Он присел на один из трех небольших серых камней-валунов, лежавших у стены траншеи, вынул из кармана брюк замасленный кисет, когда-то бывший, видать, голубым.
— Давай покурим, Алексей Васильич!
Ершов поставил лопату к стене окопа, сел рядом, предложив Скибе тоже отдохнуть.
— Та я же некурящий, — отозвался Кузьма.
Однако, поставив лопату, тоже вышел в траншею и присел.
Чернов пустил ноздрями две густые струи дыма, раздумчиво сказал:
— Не умеем мы воевать. Оно конечно, у немцев и танков, и самолетов, и людей больше… Но разве в этом только дело?
Ершов настороженно покосился на Чернова:
— А в чем же?
— Маневренность нужна. А мы по старинке: пуля — дура, штык — молодец! «Вперед! В атаку!» И в лоб, напрямую! Так можно было с турками драться, Измаил брать штурмом, когда не было ни пулеметов, ни минометов, ни танков. Из-за нашего недопонимания нынешней войны немец и гонит нас. Мы в лоб, а он — с фланга, а то и вовсе окружение организует. Почему не мы его на нашей земле окружаем, а он нас? Возьмем к примеру вот этот городишко. Мы на подступах к нему с неделю держались. А немец видит, что напрямую нас не сдвинуть, — с фланга зашел. А мы уж перепугались: «Окружение!» И ночью снялись да потихоньку, из-под носа немца, через городишко — сюда. Выходит, окружения-то и не было. Если бы окружение, то нам пришлось бы километров двадцать драпать, а мы и десятка не прошли. Маневренности у нас мало, а неповоротливости много. Вот и теперь: дан приказ создать крепкую оборону. По-моему, не оборону бы строить, а поскорей оружием, людьми пополниться да в наступление! Мы фашистам под этим городом кровь пустили как следует. Людьми они потеряли намного больше, чем мы, хотя и у нас потери порядочные. Но все же если не затягивать время, то можно бы их пугануть из города даже сегодня. Наверняка они не успели еще очухаться и восполнить потери… Я, друг, так иной раз думаю: если мы не научимся воевать, то фашисты догонят нас аж до Москвы. Вот тогда, может, мы все за ум возьмемся.

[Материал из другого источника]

/-- The cost of request `r` for candidate `c` (R292). -/
def cost (tb : Tables) (bag : List (Nat × PEntry)) (c : Nat) (m : SlotMsg) (r : PEntry) : Nat :=
  let mine := carEntries bag c
  let old := mine.filterMap PEntry.stop
  let e0 := carEtas tb c m old
  let e1 := carEtas tb c m (old ++ r.newStops)
  let w := etaAt e1 ⟨r.org, r.up, false⟩
  let t := if r.hall then 0 else rideTime (etaAt e1 ⟨r.dst, r.up, false⟩) w
  let x := (old.map fun y => etaAt e1 y - etaAt e0 y).foldl (· + ·) 0
  let n := (r.newStops.filter fun y => !old.any fun z => z.land = y.land && z.up = y.up).length
  let v := match e1.find? fun e => e.stop.land = r.org && e.stop.up = r.up with
    | some e => b2n (decide (2 ≤ e.part))
    | none => 0
  let cap := u8 tb.pol (carBlock c)
  let overBy := b2n (decide (cap * u8 tb.pol 22 / 100 < expected tb c m mine + r.party))
  let ww := if r.kind = 2 then 2 * u16 tb.pol 0 else u16 tb.pol 0
  min 0xFFFFFFFF ((ww * w + u16 tb.pol 2 * t + u16 tb.pol 4 * x + u16 tb.pol 6 * n * u16 tb.pol 10) / 256 +
    overBy * u32 tb.pol 12 + v * u32 tb.pol 16)

/-! ### Masks of cars -/

/-- The cars of a mask in ascending order: bit c − 1 for car c. -/
def carsOf (p : BitVec 64) : List Nat := ((List.range 63).filter fun i => p.getLsbD i).map (· + 1)

/-- The mask of a list of cars. -/
def carMask (l : List Nat) : BitVec 64 := maskOf 64 fun i => l.contains (i + 1)

/-- The slot of a car among those of a round. -/
def slotOf (l : List (Nat × SlotMsg)) (c : Nat) : Option SlotMsg := (l.find? (·.1 = c)).map (·.2)

/-! ### Candidates and the sorting office (R290-R293) -/

/-- Whether car `c` is a candidate for request `r` (R290). -/
def candidate (tb : Tables) (i : SealIn) (r : PEntry) (c : Nat) : Bool :=
  match slotOf i.slots c with
  | none => false
  | some m =>
    m.inService && !m.leaving && decide (m.landing < tb.landings) && decide (0 < u8 tb.pol (carBlock c)) &&
      bitAt (u8 tb.pol (carBlock c + 2)) 0 && tb.serves c r.org && (r.hall || tb.serves c r.dst)

/-- The candidates for a request, in ascending order. -/
def candidates (tb : Tables) (i : SealIn) (r : PEntry) : List Nat := (carsOf i.p).filter (candidate tb i r)

/-- The better of two candidates: lower cost, then fewer entries, then the lower number (R293); `a` is the lower number. -/
def better (a b : Nat × Nat × Nat) : Nat × Nat × Nat :=
  if b.1 < a.1 ∨ (b.1 = a.1 ∧ b.2.1 < a.2.1) then b else a

/-- The candidate that takes a request, with the cost. -/
def choose (tb : Tables) (i : SealIn) (bag : List (Nat × PEntry)) (r : PEntry) : Option (Nat × Nat) :=
  let l := (candidates tb i r).filterMap fun c =>
    (slotOf i.slots c).map fun m => (cost tb bag c m r, (carEntries bag c).length, c)
  match l with
  | [] => none
  | x :: l =>
    let b := l.foldl better x
    some (b.2.2, b.1)

/-- An entry of the postbag. -/
def bagEntry (bag : List (Nat × PEntry)) (k : Nat) : Option PEntry := (bag.find? (·.1 = k)).map (·.2)

/-- An entry replaced. -/
def bagSet (k : Nat) (e : PEntry) (bag : List (Nat × PEntry)) : List (Nat × PEntry) :=
  bag.map fun x => if x.1 = k then (k, e) else x

/-- The sorting office over one entry of the list: a NEW entry is assigned (R293). -/
def sortOne (tb : Tables) (i : SealIn) (k : Nat) (bag : List (Nat × PEntry)) : List (Nat × PEntry) :=
  match bagEntry bag k with
  | none => bag
  | some e =>
    if e.st ≠ 1 then bag
    else match choose tb i bag e with
      | none => bag
      | some (c, w) => bagSet k { e with st := 2, pub := false, ret := false, car := c, assign := i.round, cost := w } bag

/-! ### The seal (R280-R283) -/

/-- A slot was void: its publisher's slot is missing or does not carry the reference digest (R276). -/
def voidSlot (slots : List (Nat × SlotMsg)) (ref : Option Word) (c : Nat) : Bool :=
  match slotOf slots c, ref with
  | some m, some d => m.digest ≠ d
  | _, _ => true

/-- PUBLISHED of the entries of the last list that were validly published (R276). -/
def publish (i : SealIn) (g : GroupCore) : List (Nat × PEntry) :=
  let pubs := carsOf i.pPrev
  let ok := (List.range g.list.length).filterMap fun p =>
    match pubs[p / 9]?, g.list[p]? with
    | some c, some k => if voidSlot i.slots i.ref c then none else some k
    | _, _ => none
  g.bag.map fun x => if ok.contains x.1 && x.2.st = 2 then (x.1, { x.2 with pub := true }) else x

/-- Serving (R281): what a car with doors open at a landing does to one entry. -/
def serveEntry (c : Nat) (m : SlotMsg) (e : PEntry) : Option PEntry :=
  let dirOk := m.dir = 0 || (m.dir = 1 && e.up) || (m.dir = 2 && !e.up)
  if m.state ≠ 2 ∨ e.car ≠ c then some e
  else if e.st = 2 ∧ e.org = m.landing ∧ dirOk then (if e.hall then none else some { e with st := 3 })
  else if e.st = 3 ∧ e.dst = m.landing then none
  else some e

/-- Serving over the postbag. -/
def serveBag (i : SealIn) (bag : List (Nat × PEntry)) : List (Nat × PEntry) :=
  i.slots.foldl (fun b cm => b.filterMap fun x => (serveEntry cm.1 cm.2 x.2).map (x.1, ·)) bag

/-- The absence counts after round k − 1, saturating at 15 (R285). -/
def absences (i : SealIn) (a : Vector Nat 63) : Vector Nat 63 :=
  Vector.ofFn fun j => if (slotOf i.slots (j.val + 1)).isSome then 0 else satAdd 15 a[j] 1

/-- Returns (R280, step 3), one entry. -/
def returnEntry (limit : Nat) (i : SealIn) (a : Vector Nat 63) (e : PEntry) : Option PEntry :=
  let gone := decide (limit ≤ a.toList.getD (e.car - 1) 0)
  let out : Bool := match slotOf i.slots e.car with
    | some m => !m.inService || m.leaving
    | none => false
  if e.st = 2 ∧ (gone || out) then some { e with st := 1, pub := false, ret := true, car := 0 }
  else if e.st = 3 ∧ gone then none
  else some e

/-- The identity of a collected frame: panel and sequence. -/
def ReqRec.ident (r : ReqRec) : Nat × Nat := (r.panel, r.data / 2 ^ 32 % 4096)

/-- The identity of an entry. -/
def PEntry.ident (e : PEntry) : Nat × Nat := (e.panel, e.seq)

/-- The fields of a request frame break R277 or R278 (R283, check 1), landing count `k`. -/
def fieldsBad (k data : Nat) : Bool :=
  let o := data % 256
  let d := data / 256 % 256
  decide (k ≤ o) || d = o || (decide (k ≤ d) && d ≠ 0xFE && d ≠ 0xFF) || (d = 0xFE && o + 1 = k) || (d = 0xFF && o = 0) ||
    decide (2 < data / 2 ^ 16 % 256) || data / 2 ^ 28 % 16 ≠ 0 || data / 2 ^ 44 % 16 ≠ 0

/-- The entry that a request frame makes. -/
def ReqRec.entry (k : Nat) (r : ReqRec) : PEntry :=
  let party := r.data / 2 ^ 24 % 16
  { st := 1, pub := false, ret := false, panel := r.panel, seq := r.ident.2, org := r.data % 256, dst := r.data / 256 % 256,
    kind := r.data / 2 ^ 16 % 256, party := if party = 0 then 1 else party, car := 0, admitK := k, assign := 0, cost := 0,
    sender := r.sender }

/-- One frame per identity: of differing data the lower is kept (R282). -/
def dedupe : List ReqRec → List ReqRec
  | [] => []
  | r :: l =>
    let rest := dedupe l
    if rest.any fun x => x.ident = r.ident && decide (x.data < r.data) then rest
    else r :: rest.filter fun x => x.ident ≠ r.ident

/-- The admission key of round `k` (R282), one number. -/
def reqKey (k : Nat) (id : Nat × Nat) : Nat := ((id.1 + 1237 * k) % 4096) * 4096 + id.2

/-- A request joins a list in rising order of the key. -/
def insReq (k : Nat) (r : ReqRec) : List ReqRec → List ReqRec
  | [] => [r]
  | x :: l => if reqKey k r.ident < reqKey k x.ident then r :: x :: l else x :: insReq k r l

/-- The lowest free postbag index. -/
def freeIndex (bag : List (Nat × PEntry)) : Option Nat := (List.range 1024).find? fun k => !bag.any (·.1 = k)

/-- An entry put at a free index, in its place. -/
def bagPut (k : Nat) (e : PEntry) : List (Nat × PEntry) → List (Nat × PEntry)
  | [] => [(k, e)]
  | x :: l => if k < x.1 then (k, e) :: x :: l else x :: bagPut k e l

/-- What the admission has made so far: the postbag, the list, the identities refused. -/
structure Admit where
  bag : List (Nat × PEntry)
  list : List Nat
  refused : List (Nat × Nat)
  admitted : Nat
deriving DecidableEq, Repr

/-- One request is admitted or refused, in the order of checks of R283. -/
def admitOne (tb : Tables) (i : SealIn) (a : Admit) (r : ReqRec) : Admit :=
  let e := r.entry i.round
  let no : Admit := { a with refused := a.refused ++ [r.ident] }
  if fieldsBad tb.landings r.data then no
  else if (candidates tb i e).isEmpty then no
  else match freeIndex a.bag with
    | none => no
    | some k =>
      if u16 tb.pol 20 ≤ (a.bag.filter fun x => x.2.org = e.org).length then no
      else if 9 * (carsOf i.p).length ≤ a.list.length then no
      else { a with bag := bagPut k e a.bag, list := a.list ++ [k], admitted := a.admitted + 1 }

/-- What a seal gives. -/
structure SealOut where
  core : GroupCore
  refused : List (Nat × Nat)
  admitted : Nat
  digest : Word
deriving DecidableEq, Repr

/-- The digest of a round (R294). -/
def digestOf (k : Nat) (tag : Word) (bag : List (Nat × PEntry)) (refused : List (Nat × Nat)) : Word :=
  crc32c (bytesLE 4 k ++ bytesLE 4 tag.toNat ++ bag.flatMap (fun x => bytesLE 2 x.1 ++ x.2.bytes) ++
    refused.flatMap fun x => bytesLE 2 x.1 ++ bytesLE 2 x.2)

/-- Steps 2-6 of the seal (R280): a function of the tables, ABSENT, what was collected, and the state at the last seal. -/
def sealCore (tb : Tables) (limit : Nat) (i : SealIn) (g : GroupCore) : SealOut :=
  let bag := serveBag i (publish i g)
  let abs := absences i g.absent
  let bag := bag.filterMap fun x => (returnEntry limit i abs x.2).map (x.1, ·)
  let cancels := i.reqs.filter (·.cancel)
  let asks := i.reqs.filter fun r => !r.cancel
  let both (id : Nat × Nat) : Bool := cancels.any (·.ident = id) && asks.any (·.ident = id)
  let bag := bag.filter fun x => !((x.2.st = 1 || x.2.st = 2) && !both x.2.ident && cancels.any (·.ident = x.2.ident))
  let fresh := (dedupe asks).filter fun r => !both r.ident && !bag.any fun x => x.2.ident = r.ident
  let fresh := fresh.foldl (fun l r => insReq i.round r l) []
  let lost := bag.filter fun x => x.2.st = 1 && x.2.ret && (candidates tb i x.2).isEmpty
  let bag := bag.filter fun x => !lost.any (·.1 = x.1)
  let cap := 9 * (carsOf i.p).length
  let again := (bag.filter fun x => x.2.st = 2 && !x.2.pub).map (·.1)
  let back := (bag.filter fun x => x.2.st = 1 && x.2.ret).map (·.1)
  let a := fresh.foldl (admitOne tb i)
    { bag := bag, list := (again ++ back).take cap, refused := lost.map fun x => x.2.ident, admitted := 0 }
  let bag := a.list.foldl (fun b k => sortOne tb i k b) a.bag
  { core := { bag := bag, absent := abs, list := a.list }, refused := a.refused, admitted := a.admitted,
    digest := digestOf i.round tb.tag bag a.refused }

/-! ### The reference digest (R295) -/

/-- The cars whose slots with MUTE = 0 carry a digest. -/
def votes (slots : List (Nat × SlotMsg)) (d : Word) : List Nat :=
  (slots.filter fun x => !x.2.mute && x.2.digest = d).map (·.1)

/-- The lowest car of a list. -/
def lowestCar (l : List Nat) : Nat := l.foldl min 64

/-- The reference digest: the one carried most often, then the one that the lowest-numbered car carries. -/
def refDigest (slots : List (Nat × SlotMsg)) : Option Word :=
  slots.foldl (fun o x =>
    if x.2.mute then o
    else match o with
      | none => some x.2.digest
      | some d =>
        let n := (votes slots x.2.digest)
        let m := (votes slots d)
        if m.length < n.length ∨ (m.length = n.length ∧ lowestCar n < lowestCar m) then some x.2.digest else o) none

/-- The list of the latest seal `k`, from the postbag after it: what was assigned before and is unpublished, then what was
returned, then what was admitted, in admission order (R282). -/
def listOf (k : Nat) (p : BitVec 64) (bag : List (Nat × PEntry)) : List Nat :=
  let open2 := bag.filter fun x => x.2.st = 2 && !x.2.pub
  let again := (open2.filter fun x => x.2.assign ≠ k).map (·.1)
  let back := (open2.filter fun x => x.2.assign = k && x.2.admitK ≠ k).map (·.1)
  let ins := (open2.filter fun x => x.2.assign = k && x.2.admitK = k).foldl
    (fun l x => (l.takeWhile fun y => reqKey k y.2.ident < reqKey k x.2.ident) ++ [x] ++
      (l.dropWhile fun y => reqKey k y.2.ident < reqKey k x.2.ident)) []
  (again ++ back ++ ins.map (·.1)).take (9 * (carsOf p).length)

end Sys2Proof.Machine
end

— Ну, это ты, Алексей Петрович, того! — с тревогой в голосе проговорил Ершов. — Как же это можно, чтоб до Москвы? Вроде бы ты на пораженца смахиваешь?
— Нет, я не пораженец, друг Ершов, нет! — с жаром возразил Чернов. — Мне самому страшно, когда подумаю об этом… Но я уверен, что мы раньше научимся…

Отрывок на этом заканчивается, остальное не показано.